INPUT RECORDS:
:::

-- ==== Sys2Proof/Machine/Core.lean ====
section
/-! DEFINITION. The machine as the host sees it. -/

def Sys2Proof.core : Host.Core :=
  { State := Sys2Proof.Machine.State
    Fault := Sys2Proof.Machine.Fault
    Refusal := Sys2Proof.Machine.Refusal
    step := Sys2Proof.Machine.step
    reset := Sys2Proof.Machine.State.reset }
end

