-- ==== Sys2Proof/Tests/Slice0.lean ====
section
/-! SUPPORT. Tests. Expected values come from the spec's own vectors (95_test_vectors.md, named in each comment), from
its encoding tables, or from hand calculation; and for every statement that has hypotheses, a concrete input that meets
them (`wit_…`). -/

namespace Sys2Proof.Tests

open Sys2Proof.Machine

/-! One test after another: checked all at once, they would need a thread each. -/
set_option Elab.async false

/-! ## Well-formedness: the check of BLOCK refuses what the port cannot carry (R73) -/

/-- One frame of two channels. -/
def someBlock : Instr := .block 2#4 2#4 1#32 [⟨2#32, .half⟩] [⟨0x3F000000#32⟩, ⟨0x3F000000#32⟩]

theorem test_wf_block : someBlock.WellFormed := by decide
theorem test_wf_block_negative_count : (Instr.block 2#4 2#4 0xFFFFFFFF#32 [] []).WellFormed := by decide
theorem test_illformed_missing_sample : ¬ (Instr.block 2#4 2#4 1#32 [] [⟨0#32⟩]).WellFormed := by decide
theorem test_illformed_extra_sample : ¬ (Instr.block 2#4 2#4 0#32 [] [⟨0#32⟩]).WellFormed := by decide
theorem test_illformed_negative_count : ¬ (Instr.block 2#4 2#4 0xFFFFFFFF#32 [] [⟨0#32⟩]).WellFormed := by decide

theorem test_wf_most_events : (Instr.block 2#4 2#4 0#32 (List.replicate 65535 ⟨0#32, .zero⟩) []).WellFormed := by
  simp only [Instr.WellFormed, Instr.wellFormed, blockWellFormed, List.length_replicate]; decide

theorem test_illformed_too_many_events :
    ¬ (Instr.block 2#4 2#4 0#32 (List.replicate 65536 ⟨0#32, .zero⟩) []).WellFormed := by
  simp only [Instr.WellFormed, Instr.wellFormed, blockWellFormed, List.length_replicate]; decide

/-! ## Decoding: for every constructor a word written out from R70 to R75 -/

theorem test_decode_setup :
    decode [0x01000000, 0x00000000, 0x40E77000] = .command (.setup ⟨0x40E7700000000000#64⟩) [] := by decide
theorem test_decode_setact : decode [0x02000001] = .command (.setact true) [] := by decide
theorem test_decode_setact_off : decode [0x02000000, 0x99] = .command (.setact false) [0x99] := by decide
theorem test_decode_pset :
    decode [0x03070000, 0x00000000, 0x3FF00000] = .command (.pset 7#8 .one) [] := by decide
theorem test_decode_pget : decode [0x04C80000] = .command (.pget 200#8) [] := by decide
theorem test_decode_block :
    decode [0x05220001, 0x00000001, 0x00000002, 0x00000000, 0x3FE00000, 0x3F000000, 0x3F000000] =
      .command someBlock [] := by decide
/-- V-ENC 12: a negative count carries no samples. -/
theorem test_decode_block_negative :
    decode [0x05220000, 0xFFFFFFFF, 7] = .command (.block 2#4 2#4 0xFFFFFFFF#32 [] []) [7] := by decide
/-- V-ENC 13: one channel, three samples. -/
theorem test_decode_block_one_channel :
    decode [0x05120000, 0x00000003, 0x3F000000, 0x3F000000, 0x3F000000] =
      .command (.block 1#4 2#4 3#32 [] [⟨0x3F000000#32⟩, ⟨0x3F000000#32⟩, ⟨0x3F000000#32⟩]) [] := by decide
theorem test_decode_rd : decode [0x060001A4] = .command (.rd 0x01A4#16) [] := by decide
theorem test_decode_smCfg : decode [0x10000000, 0x00000000, 0x40340000, 0x00000000, 0x40E77000] =
    .command (.smCfg ⟨0x4034000000000000#64⟩ ⟨0x40E7700000000000#64⟩) [] := by decide
theorem test_decode_smRst : decode [0x11000000, 1, 2] = .command (.smRst ⟨0x0000000200000001#64⟩) [] := by decide
theorem test_decode_smStep : decode [0x12000000, 1, 2] = .command (.smStep ⟨0x0000000200000001#64⟩) [] := by decide
theorem test_decode_efCfg : decode [0x14000000, 1, 2, 3, 4] =
    .command (.efCfg ⟨0x0000000200000001#64⟩ ⟨0x0000000400000003#64⟩) [] := by decide
theorem test_decode_efRst : decode [0x15000000] = .command .efRst [] := by decide
theorem test_decode_efStep : decode [0x16000000, 1, 2] = .command (.efStep ⟨0x0000000200000001#64⟩) [] := by decide
theorem test_decode_arCfg : decode [0x18000000, 1, 2, 3, 4, 5, 6] =
    .command (.arCfg ⟨0x0000000200000001#64⟩ ⟨0x0000000400000003#64⟩ ⟨0x0000000600000005#64⟩) [] := by decide
theorem test_decode_arRst : decode [0x19000000] = .command .arRst [] := by decide
theorem test_decode_arStep : decode [0x1A000000, 1, 2] = .command (.arStep ⟨0x0000000200000001#64⟩) [] := by decide
theorem test_decode_bqLsh : decode [0x20000000, 1, 2, 3, 4, 5, 6, 7, 8] =
    .command (.bqLsh ⟨0x0000000200000001#64⟩ ⟨0x0000000400000003#64⟩ ⟨0x0000000600000005#64⟩
      ⟨0x0000000800000007#64⟩) [] := by decide
theorem test_decode_bqHsh : decode [0x21000000, 1, 2, 3, 4, 5, 6, 7, 8] =
    .command (.bqHsh ⟨0x0000000200000001#64⟩ ⟨0x0000000400000003#64⟩ ⟨0x0000000600000005#64⟩
      ⟨0x0000000800000007#64⟩) [] := by decide
theorem test_decode_bqPk : decode [0x22000000, 1, 2, 3, 4, 5, 6, 7, 8] =
    .command (.bqPk ⟨0x0000000200000001#64⟩ ⟨0x0000000400000003#64⟩ ⟨0x0000000600000005#64⟩
      ⟨0x0000000800000007#64⟩) [] := by decide
/-- P1's first and second lines have these shapes. -/
theorem test_decode_bqLpf :
    decode [0x24000000, 0x00000000, 0x40E77000, 0x00000000, 0x40B45000, 0x76C8B439, 0x3FE69FBE] =
      .command (.bqLpf ⟨0x40E7700000000000#64⟩ ⟨0x40B4500000000000#64⟩ .q707) [] := by decide
theorem test_decode_bqHpf : decode [0x23000000, 1, 2, 3, 4, 5, 6] =
    .command (.bqHpf ⟨0x0000000200000001#64⟩ ⟨0x0000000400000003#64⟩ ⟨0x0000000600000005#64⟩) [] := by decide
theorem test_decode_bqRst : decode [0x25000000] = .command .bqRst [] := by decide
theorem test_decode_bqStep : decode [0x26000000, 0, 0x3FE00000] = .command (.bqStep .half) [] := by decide
theorem test_decode_sat :
    decode [0x28000000, 0x00000000, 0x3FE00000, 0x00000000, 0x3FF00000] = .command (.sat .half .one) [] := by decide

:::

PROBLEM:
Only one stretch of the data above is needed. Restate it word for word, from the line containing "sees it. -/" through the line containing "def someBlock : Instr", both ends included.

EXERCISE RESULT:
/-! DEFINITION. The machine as the host sees it. -/

def Sys2Proof.core : Host.Core :=
  { State := Sys2Proof.Machine.State
    Fault := Sys2Proof.Machine.Fault
    Refusal := Sys2Proof.Machine.Refusal
    step := Sys2Proof.Machine.step
    reset := Sys2Proof.Machine.State.reset }
end

-- ==== Sys2Proof/Tests/Slice0.lean ====
section
/-! SUPPORT. Tests. Expected values come from the spec's own vectors (95_test_vectors.md, named in each comment), from
its encoding tables, or from hand calculation; and for every statement that has hypotheses, a concrete input that meets
them (`wit_…`). -/

namespace Sys2Proof.Tests

open Sys2Proof.Machine

/-! One test after another: checked all at once, they would need a thread each. -/
set_option Elab.async false

/-! ## Well-formedness: the check of BLOCK refuses what the port cannot carry (R73) -/

/-- One frame of two channels. -/
def someBlock : Instr := .block 2#4 2#4 1#32 [⟨2#32, .half⟩] [⟨0x3F000000#32⟩, ⟨0x3F000000#32⟩]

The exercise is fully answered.